[Requirement] All that should come back is the lines of the data below from the one containing "def addsW (a" to the one containing "def popcW (a", inclusive, exactly as they stand.
Start of Given data
-- ==== Sys2Proof/Syntax.lean ====
section
/-! DEFINITION. The instructions and events of the Z4: one constructor for each row of the opcode table,
with the fields the row names (R168, R177) or, for an event, the parties it names. -/

namespace Sys2Proof

/-- What a transferred line carries beyond its bytes: its number within the page, the poison marker, and the
owner tag: the device, its partition, and the ASID, when it has one (R109, R303). -/
structure PageLine where
  line : Nat
  poison : Bool
  dev : Nat
  leaf : Nat
  asid : Option Nat
deriving DecidableEq, Repr

/-- A 64 KiB page as it travels between devices: its bytes that are not 0, by offset, and its marked lines
(R94, R95, R109). -/
structure PageImage where
  cells : List (Nat × Byte) := []
  lines : List PageLine := []
deriving DecidableEq, Repr

/-- Where an uncorrectable error lies: a line of memory, or a 128-byte line of a workgroup's scratchpad (R109,
R159). -/
inductive ErrPlace where
  | line (n : Nat)
  | scr (wg n : Nat)
deriving DecidableEq, Repr

/-- Who waits for a page of the host or of another device: a gang in its instruction, a command of a gang, the
current entry of a host queue, a leaf's Cask command, a Grant queue's next launch, a workgroup's save or
resumption, or a graph node's launch (R97, R127). -/
inductive Waiter where
  | gang (k : Nat)
  | cmd (k id : Nat)
  | queue (leaf q : Nat)
  | cask (leaf : Nat)
  | grant (q : Nat)
  | wg (w : Nat)
  | node (i : Nat)
  | port
deriving DecidableEq, Repr

/-- The host's answer to a gang's read, or to its AtomicOp, which may be Unsupported Request (R98, R242). -/
structure HostAnswer where
  gang : Nat
  ur : Bool := false
deriving DecidableEq, Repr

/-- The die of a leaf whose address-translation cache an ATS completion goes to (R127). -/
structure AtsPort where
  leaf : Nat
  die : Nat
deriving DecidableEq, Repr

/-- The 2^`log` host pages around one that an ATS completion covers (R126). -/
structure AtsRange where
  page : Nat
  log : Nat
deriving DecidableEq, Repr

/-- A page with the contents that come to it (R94, R95). -/
structure PageArrival where
  page : Nat
  image : PageImage
deriving DecidableEq, Repr

/-- An array of R297 in which an error lies, and in a memory array its address. -/
structure ArrayError where
  array : Nat
  pa : Nat := 0
deriving DecidableEq, Repr
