-- ==== Sys2Proof/Machine/DotShape.lean ====
section
/-! DEFINITION. Dot products and shape operations (R58, R59, R231, R232). -/

namespace Sys2Proof.Machine

/-! ### dp (R58, R59, R231) -/

/-- The products of a floating dot step: n elements of `w` bits. A reserved code reads as a NaN and counts
NV and RC once for each element read. -/
def dotTerms (ea eb : Elem) (w n : Nat) (a b : Word) : List Term :=
  (List.range n).map (fun i => mulNum (decodeElem ea (fld a.toNat (w * i) w)).1 (decodeElem eb (fld b.toNat (w * i) w)).1)

/-- The reserved codes among n elements, one event set each (R53). -/
def dotReserved (e : Elem) (w n : Nat) (a : Word) : List Nat :=
  (List.range n).filterMap (fun i => if (decodeElem e (fld a.toNat (w * i) w)).2 then some (evNV + evRC) else none)

def dotF (ea eb : Elem) (rm w n : Nat) (xs : List Word) : Word × List Nat :=
  let a := xs.getD 0 0
  let b := xs.getD 1 0
  let r := sumF32 rm (termOf (fv xs 2) :: dotTerms ea eb w n a b)
  (r.1, dotReserved ea w n a ++ dotReserved eb w n b ++ [r.2])

def elemInt (e : Elem) (x : Nat) : Int :=
  match e with
  | .int lo _ bits => intOf lo bits x
  | _ => 0

/-- An integer accumulation: modulo 2^32, or clamped with OF when SAT is 1 (R59). -/
def accInt (sat : Bool) (t : Int) : Word × Nat :=
  if sat then
    (if t < -2 ^ 31 then (wordOf (-2 ^ 31), evOF) else if 2 ^ 31 - 1 < t then (wordOf (2 ^ 31 - 1), evOF) else (wordOf t, 0))
  else (wordOf t, 0)

def dotI (ea eb : Elem) (sat : Bool) (w n : Nat) (xs : List Word) : Word × List Nat :=
  let a := (xs.getD 0 0).toNat
  let b := (xs.getD 1 0).toNat
  one (accInt sat ((xs.getD 2 0).toInt
    + ((List.range n).map (fun i => elemInt ea (fld a (w * i) w) * elemInt eb (fld b (w * i) w))).sum))

/-- `dot2`: 16-bit elements flushed, the FP32 result flushed when tiny (R48). -/
def dot2 (f : FpFmt) (rm : Nat) (xs : List Word) : Word × List Nat :=
  let x := exactSum rm [termOf (fv xs 2), mulNum (hv f xs 0 0) (hv f xs 1 0), mulNum (hv f xs 0 1) (hv f xs 1 1)]
  let r := roundTo f32 true rm x.1
  (BitVec.ofNat 32 r.1, [Nat.lor x.2 r.2])

/-- An element format of `fmt`, or FP32 for a reserved code (the form is then refused). -/
def Regs.elemA (r : Regs) : Elem := (elemOf r.fea).getD .fp32
def Regs.elemB (r : Regs) : Elem := (elemOf r.feb).getD .fp32
def f8Code (c : Nat) : Bool := c == 3 || c == 4
def i8Code (c : Nat) : Bool := c == 6 || c == 7
def i4Code (c : Nat) : Bool := c == 8 || c == 9

def execDpDot8f (d a b : BitVec 7) (s : State) : Out :=
  s.laneEv 4 (f8Code s.r.fea && f8Code s.r.feb) d [(.int, a), (.int, b)] (some .fp) (dotF s.r.elemA s.r.elemB s.r.rm 8 4)
def execDpDot8i (d a b : BitVec 7) (s : State) : Out :=
  s.laneEv 4 (i8Code s.r.fea && i8Code s.r.feb) d [(.int, a), (.int, b)] (some .int) (dotI s.r.elemA s.r.elemB s.r.sat 8 4)
def execDpDot4f (d a b : BitVec 7) (s : State) : Out :=
  s.laneEv 4 (s.r.fea == 5 && s.r.feb == 5) d [(.int, a), (.int, b)] (some .fp) (dotF s.r.elemA s.r.elemB s.r.rm 4 8)
def execDpDot4i (d a b : BitVec 7) (s : State) : Out :=
  s.laneEv 4 (i4Code s.r.fea && i4Code s.r.feb) d [(.int, a), (.int, b)] (some .int) (dotI s.r.elemA s.r.elemB s.r.sat 4 8)
def execDpDot2 (d a b : BitVec 7) (s : State) : Out :=
  s.laneEv 4 true d [(.pair s.r.h16, a), (.pair s.r.h16, b)] (some .fp) (dot2 s.r.hfmt s.r.rm)

/-! ### shp (R232) -/

/-- The values of all 32 lanes with the tag they allow: A when affine, G otherwise. -/
def shpAff (x : VReg) : VReg :=
  if lanes32.all (fun l => x.at l == x.at 0 + BitVec.ofNat 32 l.val * (x.at 1 - x.at 0))
  then .affine (x.at 0) (x.at 1 - x.at 0) else .gen (fun l => x.at l)

def shpUni (x : VReg) : VReg := if lanes32.all (fun l => x.at l == x.at 0) then .u (x.at 0) else .gen (fun l => x.at l)

/-- The position of a lane among the active ones. -/
def rankIn (ls : List (Fin 32)) (l : Fin 32) : Nat := (ls.filter (fun j => decide (j < l))).length

def execShpTag (d a : BitVec 7) (s : State) : Out :=
  if s.vrOk d [a] then s.deliver 4 d [a] true (.u (BitVec.ofNat 32 (s.src .int a).code)) [] else s.illop 4 true

def execShpExpand (d a : BitVec 7) (s : State) : Out :=
  if s.vrOk d [a] then
    let x := s.src .int a
    let ls := lanesOf s.r.exec
    s.deliver 4 d [a] false (.gen (fun l => x.at ⟨rankIn ls l % 32, Nat.mod_lt _ (by decide)⟩)) []
  else s.illop 4 true

def execShpAff (d a : BitVec 7) (s : State) : Out :=
  if s.vrOk d [a] then s.deliver 4 d [a] (!(s.src .int a).isG) (shpAff (s.src .int a)) [] else s.illop 4 true

/-- Of an A source with a nonzero stride the elements differ, so the result is G; the cost is 1 cycle for a
U or A source all the same. -/
def execShpUni (d a : BitVec 7) (s : State) : Out :=
  if s.vrOk d [a] then s.deliver 4 d [a] (!(s.src .int a).isG) (shpUni (s.src .int a)) [] else s.illop 4 true

/-- Lane k of D receives the k-th active lane of A, under the mask 2^n − 1. -/
def execShpCmpr (d : BitVec 6) (a : BitVec 7) (s : State) : Out :=
  if s.vrOk 0 [a] then
    let x := s.src .int a
    let ls := lanesOf s.r.exec
    s.deliverM d [a] false (.gen (fun l => x.at (ls.getD l.val 0))) (BitVec.ofNat 32 (2 ^ ls.length - 1))
  else s.illop 4 true

end Sys2Proof.Machine
end

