-- ==== Sys2Proof/Machine/IntLane.lean ====
section
/-! DEFINITION. The integer and logical lane families ia, il and iai (R217 to R219). -/

namespace Sys2Proof.Machine

/-! ### Results of the integer functions (R217 to R219) -/

/-- A word function of two sources lane by lane, tagged by R30's first rule. -/
def word2 (f : Word → Word → Word) (x y : VReg) : VReg := .like [x, y] (fun l => f (x.at l) (y.at l))

/-- A word function of one source. -/
def word1 (f : Word → Word) (x : VReg) : VReg := .like [x] (fun l => f (x.at l))

/-- Addition: base and stride combine term by term (R30, R217). -/
def addV (x y : VReg) : VReg :=
  match x, y with
  | .u b, .u c => .u (b + c)
  | .u b, .a c t => .affine (b + c) t
  | .a b t, .u c => .affine (b + c) t
  | .a b t, .a c w => .affine (b + c) (t + w)
  | _, _ => .gen (fun l => x.at l + y.at l)

def subV (x y : VReg) : VReg :=
  match x, y with
  | .u b, .u c => .u (b - c)
  | .u b, .a c t => .affine (b - c) (-t)
  | .a b t, .u c => .affine (b - c) t
  | .a b t, .a c w => .affine (b - c) (t - w)
  | _, _ => .gen (fun l => x.at l - y.at l)

/-- Multiplication: affine when one factor is U (R217). -/
def mulV (x y : VReg) : VReg :=
  match x, y with
  | .u b, .u c => .u (b * c)
  | .u b, .a c t => .affine (b * c) (b * t)
  | .a b t, .u c => .affine (b * c) (t * c)
  | _, _ => .gen (fun l => x.at l * y.at l)

/-- Shift left by an unsigned count: affine when the count is U (R30, R219). -/
def shlW (a c : Word) : Word := if c.toNat < 32 then a <<< c.toNat else 0
def shlV (x y : VReg) : VReg :=
  match x, y with
  | .u b, .u c => .u (shlW b c)
  | .a b t, .u c => .affine (shlW b c) (shlW t c)
  | _, _ => .gen (fun l => shlW (x.at l) (y.at l))

def shrW (a c : Word) : Word := if c.toNat < 32 then a >>> c.toNat else 0
def sraW (a c : Word) : Word :=
  if c.toNat < 32 then a.sshiftRight c.toNat else if a.msb then 0xFFFFFFFF else 0
def minS (a b : Word) : Word := if a.toInt < b.toInt then a else b
def maxS (a b : Word) : Word := if a.toInt < b.toInt then b else a
def minU (a b : Word) : Word := if a.toNat < b.toNat then a else b
def maxU (a b : Word) : Word := if a.toNat < b.toNat then b else a

/-- An integer clamped to lo..hi, as a word. -/
def clampW (lo hi x : Int) : Word := wordOf (if x < lo then lo else if hi < x then hi else x)
def mulhiW (a b : Word) : Word := wordOf (a.toInt * b.toInt / 2 ^ 32)
def mulhinW (a b : Word) : Word := BitVec.ofNat 32 (a.toNat * b.toNat / 2 ^ 32)
def addsW (a b : Word) : Word := clampW (-2 ^ 31) (2 ^ 31 - 1) (a.toInt + b.toInt)
def addsnW (a b : Word) : Word := clampW 0 (2 ^ 32 - 1) (a.toNat + b.toNat : Nat)
def subsW (a b : Word) : Word := clampW (-2 ^ 31) (2 ^ 31 - 1) (a.toInt - b.toInt)
def subsnW (a b : Word) : Word := BitVec.ofNat 32 (a.toNat - b.toNat)
def absdiffW (a b : Word) : Word := BitVec.ofNat 32 (a.toInt - b.toInt).natAbs
def rotlW (a b : Word) : Word := a.rotateLeft (b.toNat % 32)
/-- The bit field of R219: position b[4:0], width b[13:8]. -/
def bfeW (a b : Word) : Word := BitVec.ofNat 32 (fld a.toNat (fld b.toNat 0 5) (fld b.toNat 8 6))
def popcW (a : Word) : Word := BitVec.ofNat 32 (popBits 32 a.toNat)
def clzW (a : Word) : Word := BitVec.ofNat 32 (ctzBits 32 (revBits 32 a.toNat))
def ctzW (a : Word) : Word := BitVec.ofNat 32 (ctzBits 32 a.toNat)
def brevW (a : Word) : Word := BitVec.ofNat 32 (revBits 32 a.toNat)

/-- An `il` function of one source. -/
def State.lane1 (s : State) (len : Nat) (d a : BitVec 7) (f : VReg → VReg) : Out :=
  if s.vrOk d [a] then
    let x := s.src .int a
    let v := f x
    s.deliver len d [a] (!x.isG && !v.isG) v []
  else s.illop len true

/-- An `iai` instruction: the immediate counts as a U source; an EXT's 25-bit value replaces IMM10, which
must then be 0 (R175, R218). `shift` limits it to 0–31. -/
def State.laneImm (s : State) (shift : Bool) (d a : BitVec 6) (i : BitVec 10) (f : VReg → VReg → VReg) : Out :=
  let imm : Word := match s.gang.ext with
    | some p => p.signExtend 32
    | none => i.signExtend 32
  if (s.gang.ext.isSome && i != 0) || (shift && !decide (imm.toNat < 32)) then s.illop 4 true
  else
    let x := s.r.vreg a
    let v := f x (.u imm)
    s.deliver 4 (d.setWidth 7) [] (!x.isG && !v.isG) v []

/-! ### ia (R217) -/

def execIaAdd (d a b : BitVec 7) (s : State) : Out := s.lane2 4 d a b addV
def execIaSub (d a b : BitVec 7) (s : State) : Out := s.lane2 4 d a b subV
def execIaMullo (d a b : BitVec 7) (s : State) : Out := s.lane2 4 d a b mulV
def execIaMulhi (d a b : BitVec 7) (s : State) : Out := s.lane2 4 d a b (word2 mulhiW)
def execIaMulhin (d a b : BitVec 7) (s : State) : Out := s.lane2 4 d a b (word2 mulhinW)
def execIaMin (d a b : BitVec 7) (s : State) : Out := s.lane2 4 d a b (word2 minS)
def execIaMax (d a b : BitVec 7) (s : State) : Out := s.lane2 4 d a b (word2 maxS)
def execIaMinn (d a b : BitVec 7) (s : State) : Out := s.lane2 4 d a b (word2 minU)
def execIaMaxn (d a b : BitVec 7) (s : State) : Out := s.lane2 4 d a b (word2 maxU)
def execIaAdds (d a b : BitVec 7) (s : State) : Out := s.lane2 4 d a b (word2 addsW)
def execIaAddsn (d a b : BitVec 7) (s : State) : Out := s.lane2 4 d a b (word2 addsnW)
def execIaSubs (d a b : BitVec 7) (s : State) : Out := s.lane2 4 d a b (word2 subsW)
def execIaSubsn (d a b : BitVec 7) (s : State) : Out := s.lane2 4 d a b (word2 subsnW)
def execIaAbsdiff (d a b : BitVec 7) (s : State) : Out := s.lane2 4 d a b (word2 absdiffW)

/-! ### il (R219) -/

def execIlAnd (d a b : BitVec 7) (s : State) : Out := s.lane2 4 d a b (word2 (· &&& ·))
def execIlOr (d a b : BitVec 7) (s : State) : Out := s.lane2 4 d a b (word2 (· ||| ·))
def execIlXor (d a b : BitVec 7) (s : State) : Out := s.lane2 4 d a b (word2 (· ^^^ ·))
def execIlAndn (d a b : BitVec 7) (s : State) : Out := s.lane2 4 d a b (word2 (fun a b => a &&& ~~~b))
def execIlOrn (d a b : BitVec 7) (s : State) : Out := s.lane2 4 d a b (word2 (fun a b => a ||| ~~~b))
def execIlShl (d a b : BitVec 7) (s : State) : Out := s.lane2 4 d a b shlV
def execIlShr (d a b : BitVec 7) (s : State) : Out := s.lane2 4 d a b (word2 shrW)
def execIlSra (d a b : BitVec 7) (s : State) : Out := s.lane2 4 d a b (word2 sraW)
def execIlRotl (d a b : BitVec 7) (s : State) : Out := s.lane2 4 d a b (word2 rotlW)
def execIlBfe (d a b : BitVec 7) (s : State) : Out := s.lane2 4 d a b (word2 bfeW)
def execIlPopc (d a : BitVec 7) (s : State) : Out := s.lane1 4 d a (word1 popcW)
def execIlClz (d a : BitVec 7) (s : State) : Out := s.lane1 4 d a (word1 clzW)
def execIlCtz (d a : BitVec 7) (s : State) : Out := s.lane1 4 d a (word1 ctzW)
def execIlBrev (d a : BitVec 7) (s : State) : Out := s.lane1 4 d a (word1 brevW)

/-! ### iai (R218) -/

def execIaiAddi (d a : BitVec 6) (i : BitVec 10) (s : State) : Out := s.laneImm false d a i addV
def execIaiMuli (d a : BitVec 6) (i : BitVec 10) (s : State) : Out := s.laneImm false d a i mulV
def execIaiAndi (d a : BitVec 6) (i : BitVec 10) (s : State) : Out := s.laneImm false d a i (word2 (· &&& ·))
def execIaiOri (d a : BitVec 6) (i : BitVec 10) (s : State) : Out := s.laneImm false d a i (word2 (· ||| ·))
def execIaiXori (d a : BitVec 6) (i : BitVec 10) (s : State) : Out := s.laneImm false d a i (word2 (· ^^^ ·))
def execIaiShli (d a : BitVec 6) (i : BitVec 10) (s : State) : Out := s.laneImm true d a i shlV
def execIaiShri (d a : BitVec 6) (i : BitVec 10) (s : State) : Out := s.laneImm true d a i (word2 shrW)
def execIaiSrai (d a : BitVec 6) (i : BitVec 10) (s : State) : Out := s.laneImm true d a i (word2 sraW)

end Sys2Proof.Machine
end

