-- ==== Sys2Proof/Machine/Drain.lean ====
section
/-! DEFINITION. The writes that wait in a gang's order perform, oldest first (R84, R85, R88, R89, R207, R240). -/

namespace Sys2Proof.Machine

/-! ### Read-modify-writes -/

/-- The lanes of a waiting read-modify-write with their places; none when one cannot perform as it stands: its page
must be refreshed or copied ahead of younger work, it leads to no local or peer memory, or its line is poisoned. -/
def State.rmwPlaces (s : State) (w : PendWrite) (ls : List (Fin 32)) : Option (State × List (Fin 32 × Loc × Bool)) :=
  let vas := w.writes.map (fun p => p.1)
  if !s.gang.ckpts.isEmpty && vas.any s.turns then none else
  let s := s.prepare true vas
  let xs := (ls.zip vas).filterMap (fun p => match s.gxlate true false p.2 with
    | .ok (.host _) _ => none
    | .ok loc na => if s.poisoned loc then none else some (p.1, loc, na)
    | _ => none)
  if xs.length = ls.length then some (s, xs) else none

/-- A waiting read-modify-write performs, its result and its events joining the registers wherever they are held; none
when it must be taken up again, as when it raises an enabled event (R37, R240). -/
def State.performRmw (s : State) (w : PendWrite) (m : Rmw) : Option State :=
  let v := BitVec.ofNat 6 m.v
  let ls := lanesOf m.lanes
  let off := fun (l : Fin 32) => (((ls.zip (w.writes.map (fun p => p.1))).find? (fun p => p.1 == l)).map (fun p => p.2)).getD 0
  let f := m.fn.apply w.before v
  let r : Option (State × List (Fin 32 × AtomRes)) := match w.space with
    | .scr k => if (s.scrLoss m.size ls off).isSome then none else some (scrLanes k off f s ls)
    | _ => (s.rmwPlaces w ls).map (fun (p : State × List (Fin 32 × Loc × Bool)) => atomLanes f m.size p.1 p.2)
  r.bind (fun r =>
    let evs := r.2.map (fun p => p.2.ev)
    if w.before.fpx evs ≠ 0 then none else
    some (r.1.setGang (r.1.gang.wrote.mapLater w.seq (fun x => (m.fn.put w.before s.gang.launched v r.2 x).mergeEvents evs))))

/-! ### The oldest write -/

/-- A `ctl.wait` that the gang has run past is complete, with no ENGCMD of its context to raise (R207). -/
def State.waitOver (s : State) (h n : Word) : Bool :=
  (match s.counterOf h with
    | some c => reached (c.setWidth 32) n
    | none => true)
  && (match s.ownContext h with
    | some true => s.gang.failCp.isNone
    | some false => s.gang.failMx.isNone
    | none => true)

/-- The state after the write has performed; none when its instruction must be taken up again. -/
def State.perform (s : State) (w : PendWrite) : Option State :=
  match w.space, w.rmw with
  | .wait h n, _ => if s.waitOver h n then some s else none
  -- a command starts by an event of its own (R90)
  | .cmd _ _, _ => none
  | _, some m => s.performRmw w m
  | _, none => s.performWrite w

/-- The gang goes back to an instruction whose write could not perform, to take it up again; what it has issued since is
discarded. -/
-- DESIGN CHOICE (assumption 71): no rollback is counted, for no read set was met.
def Gang.goBack (g : Gang) (w : PendWrite) (quota : Nat) : Gang :=
  retireCkpts { g.discardFrom w.seq with
    r := w.before, spilled := keepSpilled quota w.before.below.length g.spilled }

/-- The oldest write that waits performs, and the checkpoints before it retire (R85); else its instruction is taken up
again. -/
def State.drainOne (s : State) : State :=
  match s.gang.stores with
  | [] => s
  | w :: _ =>
    match s.perform w with
    | some t =>
      let after := ((t.gang.stores.find? (fun x => x.seq == w.seq)).getD w).after
      t.setGang (replaceCkpts w.seq after { t.gang with stores := t.gang.stores.filter (fun x => x.seq != w.seq) })
    | none => s.setGang (s.gang.goBack w (s.quota s.gang))

/-- The oldest write of a gang may be dealt with: it is no `ctl.wait` that still waits, and no command. -/
def State.drains (s : State) : Bool :=
  match s.gang.stores with
  | [] => false
  | w :: _ => match w.space with
    | .wait h n => s.waitOver h n || (match s.ownContext h with
        | some true => s.gang.failCp.isSome
        | some false => s.gang.failMx.isSome
        | none => false)
    | .cmd _ _ => false
    | _ => true

end Sys2Proof.Machine
end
End of Given data
[Task output]
def addsW (a b : Word) : Word := clampW (-2 ^ 31) (2 ^ 31 - 1) (a.toInt + b.toInt)
def addsnW (a b : Word) : Word := clampW 0 (2 ^ 32 - 1) (a.toNat + b.toNat : Nat)
def subsW (a b : Word) : Word := clampW (-2 ^ 31) (2 ^ 31 - 1) (a.toInt - b.toInt)
def subsnW (a b : Word) : Word := BitVec.ofNat 32 (a.toNat - b.toNat)
def absdiffW (a b : Word) : Word := BitVec.ofNat 32 (a.toInt - b.toInt).natAbs
def rotlW (a b : Word) : Word := a.rotateLeft (b.toNat % 32)
/-- The bit field of R219: position b[4:0], width b[13:8]. -/
def bfeW (a b : Word) : Word := BitVec.ofNat 32 (fld a.toNat (fld b.toNat 0 5) (fld b.toNat 8 6))
def popcW (a : Word) : Word := BitVec.ofNat 32 (popBits 32 a.toNat)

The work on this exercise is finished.